Lin Dong of Beijing (CN)

Jun Feng Liu of Ontario (CA)

GRAPHICS PROCESSING UNIT TRAINING JOB ALLOCATION - A simplified explanation of the abstract

This abstract first appeared for US patent application 20240104418 titled 'GRAPHICS PROCESSING UNIT TRAINING JOB ALLOCATION

Simplified Explanation

The abstract describes a computer-implemented method for training a machine learning model using multiple GPU resources efficiently by determining available memory, loading training jobs into GPUs, and optimizing packing patterns based on a cost model.

  • Efficient training of machine learning models using multiple GPU resources
  • Determining available memory in each GPU resource
  • Loading training jobs into GPUs based on a cost model
  • Optimizing packing patterns for efficient utilization of GPU resources

Potential Applications

This technology can be applied in various fields such as image recognition, natural language processing, and autonomous driving where training large machine learning models efficiently is crucial.

Problems Solved

This technology addresses the challenge of efficiently utilizing multiple GPU resources for training machine learning models, optimizing memory usage, and improving overall training performance.

Benefits

The benefits of this technology include faster training times, improved model accuracy, reduced costs associated with training, and increased efficiency in utilizing GPU resources.

Potential Commercial Applications

Potential commercial applications of this technology include cloud computing services, AI development platforms, and industries requiring large-scale machine learning model training such as healthcare and finance.

Possible Prior Art

One possible prior art could be the use of parallel processing techniques in training machine learning models to improve efficiency and reduce training times.

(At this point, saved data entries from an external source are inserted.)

/-! ### Hash reducers -/

/-- R81: the sixteen words of `reduce16`, its byte-by-byte form, its bit-by-bit form, and that the
order in which the words are folded does not matter. -/
def Obligations.Reduce16IsXorOfSixteenWords : Prop :=
  (∀ d : Digest, ∀ j < 16, word16 d j = (dbyte d (2 * j + 1)) ++ (dbyte d (2 * j))) ∧
  (∀ (d : Digest) (js : List Nat), js.Perm (List.range 16) →
    reduce16 d = js.foldl (fun x j => x ^^^ word16 d j) 0) ∧
  (∀ d : Digest,
    (reduce16 d).extractLsb' 0 8 = (List.range 16).foldl (fun x j => x ^^^ dbyte d (2 * j)) 0 ∧
    (reduce16 d).extractLsb' 8 8 = (List.range 16).foldl (fun x j => x ^^^ dbyte d (2 * j + 1)) 0) ∧
  (∀ d : Digest, ∀ n < 16,
    (reduce16 d).getLsbD n = (List.range 16).foldl (fun x j => x ^^ d.getLsbD (n + 16 * j)) false)

/-- R82 (byte order of decision D11, log entry 9): the four 64-bit words of `reduce32`, least
significant byte first, folded high half onto low half; the grouping does not matter; and the other
reading of the words gives the byte-reversed result, as in the rule's example VR1. -/
def Obligations.Reduce32FoldsFourWords : Prop :=
  (∀ d : Digest, ∀ k < 4, word64 .little d k =
      dbyte d (8 * k + 7) ++ dbyte d (8 * k + 6) ++ dbyte d (8 * k + 5) ++ dbyte d (8 * k + 4) ++
      dbyte d (8 * k + 3) ++ dbyte d (8 * k + 2) ++ dbyte d (8 * k + 1) ++ dbyte d (8 * k) ∧
    word64 .little d k = d.extractLsb' (64 * k) 64) ∧
  (∀ d : Digest,
    let x := word64 .little d 0 ^^^ word64 .little d 1 ^^^ word64 .little d 2 ^^^ word64 .little d 3
    reduce32 d = x.extractLsb' 32 32 ^^^ x.extractLsb' 0 32) ∧
  (∀ d : Digest, reduce32With .big d =
    (reduce32 d).extractLsb' 0 8 ++ (reduce32 d).extractLsb' 8 8 ++
      (reduce32 d).extractLsb' 16 8 ++ (reduce32 d).extractLsb' 24 8) ∧
  (reduce32 0x22AAB655E8CEE11026F05C556C830F46F0D98B4F84C6B187E18A8BCEDB8AB7F9#256 = 0xCE0802A9#32 ∧
    reduce32With .big 0x22AAB655E8CEE11026F05C556C830F46F0D98B4F84C6B187E18A8BCEDB8AB7F9#256 =
      0xA90208CE#32)

/-- R83: RED16 completes from every state with every digest; it answers `reduce16(d)` in bits 15 to 0
and zeros above, and changes nothing but the response. Its corner cases and its example. -/
def Obligations.Red16AnswersReduce16 : Prop :=
  (∀ arg : Arg, decode ⟨0x8#4, arg⟩ = .ok (.red16 arg)) ∧
  (∀ (d : Digest) (s : State),
    exec (.red16 d) s = .next { s with
      rsp := some ⟨false, (reduce16 d).setWidth 32⟩
      received := s.received ++ [⟨false, (reduce16 d).setWidth 32⟩] }) ∧
  (∀ d : Digest, (zext32 (reduce16 d)).extractLsb' 16 16 = 0#16) ∧
  reduce16 (0#256) = 0x0000#16 ∧ reduce16 (BitVec.allOnes 256) = 0x0000#16 ∧
  (∀ (c : Byte), ∀ i < 32, reduce16 (c.setWidth 256 <<< (8 * i)) =
    if i % 2 = 0 then c.setWidth 16 else c.setWidth 16 <<< 8) ∧
  reduce16 0x22AAB655E8CEE11026F05C556C830F46F0D98B4F84C6B187E18A8BCEDB8AB7F9#256 = 0xCCA1#16

/-- R84 (byte order of decision D11): RED32 completes from every state with every digest; it answers
`reduce32(d)` and changes nothing but the response. Its corner cases and its example; the digest with
byte `i` equal to `i` reduces to 0 under both commands. -/
def Obligations.Red32AnswersReduce32 : Prop :=
  (∀ arg : Arg, decode ⟨0x9#4, arg⟩ = .ok (.red32 arg)) ∧
  (∀ (d : Digest) (s : State),
    exec (.red32 d) s = .next { s with
      rsp := some ⟨false, reduce32 d⟩, received := s.received ++ [⟨false, reduce32 d⟩] }) ∧
  reduce32 (0#256) = 0x00000000#32 ∧ reduce32 (BitVec.allOnes 256) = 0x00000000#32 ∧
  (∀ (c : Byte), ∀ i < 32,
    reduce32 (c.setWidth 256 <<< (8 * i)) = c.setWidth 32 <<< (8 * (i % 4))) ∧
  (∀ d : Digest, (∀ i < 32, dbyte d i = BitVec.ofNat 8 i) → reduce32 d = 0 ∧ reduce16 d = 0) ∧
  reduce32 0x22AAB655E8CEE11026F05C556C830F46F0D98B4F84C6B187E18A8BCEDB8AB7F9#256 = 0xCE0802A9#32

/-- R85: two RED16 (or two RED32) commands with equal `arg` give equal responses, whatever commands or
resets lie between them, from every state in which commands are admitted. -/
def Obligations.EqualDigestsReduceAlike : Prop :=
  ∀ (op : Opcode) (arg : Arg) (es : List HostEvent) (s : State), op = 0x8#4 ∨ op = 0x9#4 →
    s.hasReset = true →
    ∃ t u v r, takeEvent (.command ⟨op, arg⟩) s = .next t ∧ runEvents es t = .next u ∧
      takeEvent (.command ⟨op, arg⟩) u = .next v ∧ t.rsp = some r ∧ v.rsp = some r

/-- 40_hash_reducers.md section 4, under decision D11 (marked derived there): `reduce32` is the XOR of
the eight little-endian 32-bit words of the digest, byte by byte and bit by bit. -/
def Obligations.Reduce32IsXorOfEightWords : Prop :=
  ∀ d : Digest,
    reduce32 d = (List.range 8).foldl (fun x j => x ^^^ d.extractLsb' (32 * j) 32) 0 ∧
    (∀ m < 4, (reduce32 d).extractLsb' (8 * m) 8 =
      (List.range 8).foldl (fun x j => x ^^^ dbyte d (m + 4 * j)) 0) ∧
    (∀ n < 32, (reduce32 d).getLsbD n =
      (List.range 8).foldl (fun x j => x ^^ d.getLsbD (n + 32 * j)) false)

/-- 40_hash_reducers.md section 4, under decision D11 (marked derived there): folding the 32-bit
reduction once more gives the 16-bit one; with the big-endian reading the two bytes come out swapped,
so that the law fails there. -/
def Obligations.FoldingReduce32GivesReduce16 : Prop :=
  (∀ d : Digest,
    reduce16 d = (reduce32 d).extractLsb' 16 16 ^^^ (reduce32 d).extractLsb' 0 16 ∧
    (reduce32With .big d).extractLsb' 16 16 ^^^ (reduce32With .big d).extractLsb' 0 16 =
      (reduce16 d).extractLsb' 0 8 ++ (reduce16 d).extractLsb' 8 8) ∧
  ∃ d : Digest, reduce16 d ≠
    (reduce32With .big d).extractLsb' 16 16 ^^^ (reduce32With .big d).extractLsb' 0 16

Another could be the optimization of memory usage in GPU resources for machine learning tasks.

Unanswered Questions

How does this technology compare to existing methods in terms of training speed and model accuracy?

The article does not provide a direct comparison with existing methods in terms of training speed and model accuracy.

What are the limitations or constraints of this technology in real-world applications?

The article does not discuss the potential limitations or constraints of implementing this technology in real-world applications.


Original Abstract Submitted

a computer-implemented method for training a machine learning model includes receiving a first training job at a processing device of a computer system having a plurality of graphics processing unit (gpu) resources, the first training job being part of a set of training jobs, and determining an amount of available memory in each gpu resource of the plurality of gpu resources. the method also includes loading the training job into one or more gpu resources with at least one second training job. the loading includes determining a cost model indicating an efficiency cost of each of a plurality of packing patterns, and packing the first training job and the second training job into the one or more gpu resources according to a packing pattern associated with a lowest efficiency cost.